Think Cancer Debate

The Faecal Occult Blood Testing Controversy

“Professor Willie Hamilton was involved in drawing up the NICE cancer guidelines which have caused controversy around the use of faecal occult blood testing in the pathway. Both sides of this debate can be read on pages 16 and 17 of the latest copy of the Digest.”  Richard Stevens

Here are his views:

The NICE 2015 guidance was considerably different from the 2005 guidance. Firstly, it used only primary care evidence – as the clinical problem of whom to select for investigation is very much a primary care problem. Secondly it was restructured around symptoms, not cancer sites, on the reasonable grounds that patients present with symptoms, not with possible cancers. Thirdly, it was explicit in its rationale for which patients should be selected for urgent investigation, using a risk of 3% to underpin the recommendations. It also allowed lower risk profiles to be tested if it was possible to do so within primary care. Finally, it explicitly allowed GPs to use their clinical wisdom to override the recommendations where there was good reason to do so. With 350,000 new cancer diagnoses annually in the UK, it was utterly unrealistic to capture the nuances of each and every one in a ‘mere’ 176 recommendations.

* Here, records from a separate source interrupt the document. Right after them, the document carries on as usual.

-- ==== Sys2Proof/Syntax.lean ====
section
/-! DEFINITION. The commands: one constructor of `Instr` for each row of spec/opcode_table.json, with what it carries. -/

namespace Sys2Proof

/-- The five machines, in index order 0 to 4 (04_compressor_trains_and_expansion_strings, opening). -/
inductive MachineId where
  | c1 | c2 | c3 | e1 | e2
  deriving DecidableEq, Repr

/-- The eight heat-store vessels V0 to V7 (00_scope, "The plant served"). -/
inductive VesselId where
  | v0 | v1 | v2 | v3 | v4 | v5 | v6 | v7
  deriving DecidableEq, Repr

/-- The electrical level of an input line (R162). -/
inductive Level where
  | low | high
  deriving DecidableEq, Repr

/-- One of the thirteen destinations of orders (09 section 9.4). -/
inductive Dest where
  | machine (m : MachineId)
  | vessel (v : VesselId)
  deriving DecidableEq, Repr

/-- An offered interval record (12.3): status code, power, bands, and the trade reference where its
present bit is set (R199). The committed flag of an offered record is not read. -/
structure OfferedRecord where
  status : Nat
  power : Int
  up : Nat
  down : Nat
  reference : Option Nat
  deriving DecidableEq, Repr

/-- The commands. A request carries the fields of its payload (R199, R200); an event names the machine,
vessel, source, line or destination it concerns and carries the bytes or the level it brings. -/
inductive Instr where
  -- requests of the constants store
  | identify
  | readStatus
  | setMode (mode : Nat)
  | loadConstants (sect : Nat) (values : List Int)
  | readConstants (sect : Nat)
  | restart
  -- requests of the time base
  | setTime (day second ms : Nat)
  | readTime
  -- requests of the schedule
  | writeIntervals (day first count : Nat) (records : List OfferedRecord)
  | readIntervals (day index : Nat)
  | beginDayLoad (day : Nat)
  | stageIntervals (first count : Nat) (records : List OfferedRecord)
  | commitDayLoad
  | cancelDayLoad
  | setWindow (index kind mask first last : Nat) (value : Int)
  | clearWindow (index : Nat)
  | readWindows
  -- requests of dispatch and the inventory
  | setManualTarget (power : Int)
  | setRampGear (gear : Nat)
  | readSettlements
  | readDispatch
  | readInventory
  -- requests of the allocator
  | setHold (count : Nat)
  | setFreeze (value : Nat)
  | setBypass (value : Nat)
  | isolateVessel (vessel : Nat)
  | restoreVessel (vessel : Nat)
  | readVessels
  -- requests of the sequencer
  | readMachines
  | readCounters
  | releaseLockout (machine : Nat)
  -- requests of protection
  | ackTrip
  | clearShutdown
  | readFaults
  | clearFaults (selector sequence : Nat)
  | setGroupEnable (group value : Nat)
  -- requests of the station link, the line unit and the plant link
  | fetchNotices (count : Nat)
  | setAttentionMask (mask : Nat)
  | readLines
  | readSources (selector : Nat)
  -- events of the station link
  | stationFrameReceived (kind tag : Byte) (payload : List Byte)
  | stationFrameGapTimeout
  | characterFramingError
  | linkResynchronisation
  | replySent
  | busyReplySent
  -- events of the plant link
  | plantFrameReceived (frame : List Byte)
  | plantFrameGapTimeout
  | plantLinkBreak
  | recordTaken
  | sourceStale (source : Fin 24)
  | sourceLost (source : Fin 24)
  | orderFrameSent
  | orderRepeatDue (dest : Dest)
  | orderUnconfirmed (dest : Dest)
  -- events of the clock and of the timers
  | intervalBoundary
  | counterSaveComplete
  | endOfRange
  | stagingDiscardTimeout
  | dispatchCycle
  | dwellExpired
  | startTimerExpired (machine : MachineId)
  | lingerExpired (machine : MachineId)
  | counterTick
  | switchTimeout (machine : MachineId)
  -- events of the lines, the store and the resets
  | inputQualifiedChange (line : Fin 16) (level : Level)
  | constantsStoreComplete
  | warmRestart
  | powerOnReset
  | stationByteReceived (byte : Byte)
  | inputSample (line : Fin 16) (level : Level)
  deriving DecidableEq, Repr

end Sys2Proof
end

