-- ==== Sys2Proof/Config.lean ====
section
/-! DEFINITION. What the part fixes, and the free values: constants without a body, so that no proof can see what they are. -/

namespace Sys2Proof.Config

/-- R196: "the silicon revision". The manual gives no number. Free value, log entry 13. -/
opaque siliconRevision : Nat

/-- R192: "A section with a bad CRC gives no values." The value that a reader of constant `index` of
section `code` meets meanwhile, wherever no rule says what the reader does instead. Free value, log entry 7. -/
opaque absentConstant (code index : Nat) : Int

/-- The bytes that a reply carries for a part of its content that chapter 12 lays out nowhere ("The content of each reply is
listed by the rule that specifies its request", 00_scope). Free value, log entry 12. -/
opaque unlaidBytes {α : Type} (content : α) : List Byte

/-- The four bytes that a settlement record carries for an energy outside their signed range: R131 lets metered net export and
deviation pass it, and R199 with 12.3 says nothing of it. Free value, DESIGN CHOICE, log entry 45. -/
opaque wideEnergy (kWh : Int) : BitVec 32

/-- R196: the vendor code. -/
def vendorCode : Nat := 0x4447
/-- R196: the part code. -/
def partCode : Nat := 0x0C04
/-- R196, R185: the maximum payload of a frame. -/
def maxPayload : Nat := 480
/-- R186: the request queue holds 4 frames. -/
def requestQueueSize : Nat := 4
/-- R189: the notice queue holds 32 notices. -/
def noticeQueueSize : Nat := 32
/-- R139: the fault table holds 16 records. -/
def faultTableSize : Nat := 16
/-- R132: the settlement log holds 16 records. -/
def settlementLogSize : Nat := 16
/-- R175: the receive queue holds 16 frames. -/
def receiveQueueSize : Nat := 16
/-- R25: m saturates at 2^48 - 1. -/
def massLimit : Nat := 281474976710655
/-- R13, R16: the staging discard timer, in ms. -/
def stagingTime : Nat := 60000
/-- R154: the last day plant time can hold. -/
def lastDay : Nat := 65534

end Sys2Proof.Config
end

One recommendation caused concern in the GI community: testing for blood in faeces (by faecal occult blood or by faecal immunochemical testing (we didn’t specify which). The patient group to be offered such testing are those who do not qualify for a colonoscopy, and did not qualify in previous guidance. Thus, more patients are being offered testing, which should reduce emergency admissions and deaths from colorectal cancer.

GPs have largely welcomed the guidance; probably this is because it matched their clinical experience. Indeed, there has been a relentless rise in cancer diagnostic activity between the 2005 and the 2015 guidance, which probably reflects GPs liberalising their own personal thresholds for investigation. Oddly, this means the guideline may have less impact than expected/feared (delete as appropriate) – as much of the change has already happened. Even so, it will be good to get the right patients having the right tests at the right time.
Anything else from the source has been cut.